Stored items:

-- ==== Sys2Proof/Machine/Dispatch.lean ====
section
/-! DEFINITION. One arm per command, each a direct call of its meaning. -/

namespace Sys2Proof.Machine

def exec (i : Instr) (s : State) : Host.Outcome State Fault Refusal :=
  match i with
  | .nop => Sys2Proof.Machine.execNop s
  | .scrReset => Sys2Proof.Machine.execScrReset s
  | .scrNext => Sys2Proof.Machine.execScrNext s
  | .scrProcess rst => Sys2Proof.Machine.execScrProcess rst s
  | .hamEnc nib => Sys2Proof.Machine.execHamEnc nib s
  | .hamDec cw => Sys2Proof.Machine.execHamDec cw s
  | .crc32 => Sys2Proof.Machine.execCrc32 s
  | .frameBuild type gid sid => Sys2Proof.Machine.execFrameBuild type gid sid s
  | .frameParse sh o => Sys2Proof.Machine.execFrameParse sh o s
  | .syncSearch => Sys2Proof.Machine.execSyncSearch s
  | .encReset => Sys2Proof.Machine.execEncReset s
  | .encFeed => Sys2Proof.Machine.execEncFeed s
  | .encStat idx => Sys2Proof.Machine.execEncStat idx s
  | .decReset => Sys2Proof.Machine.execDecReset s
  | .decFeed => Sys2Proof.Machine.execDecFeed s
  | .decStat idx => Sys2Proof.Machine.execDecStat idx s

end Sys2Proof.Machine
end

What is required: The response should be the lines from the one containing "Sys2Proof.Machine.execEncStat idx s" through the last line of the data, set down exactly and with no other line.

Answer space:
  | .encStat idx => Sys2Proof.Machine.execEncStat idx s
  | .decReset => Sys2Proof.Machine.execDecReset s
  | .decFeed => Sys2Proof.Machine.execDecFeed s
  | .decStat idx => Sys2Proof.Machine.execDecStat idx s

end Sys2Proof.Machine
end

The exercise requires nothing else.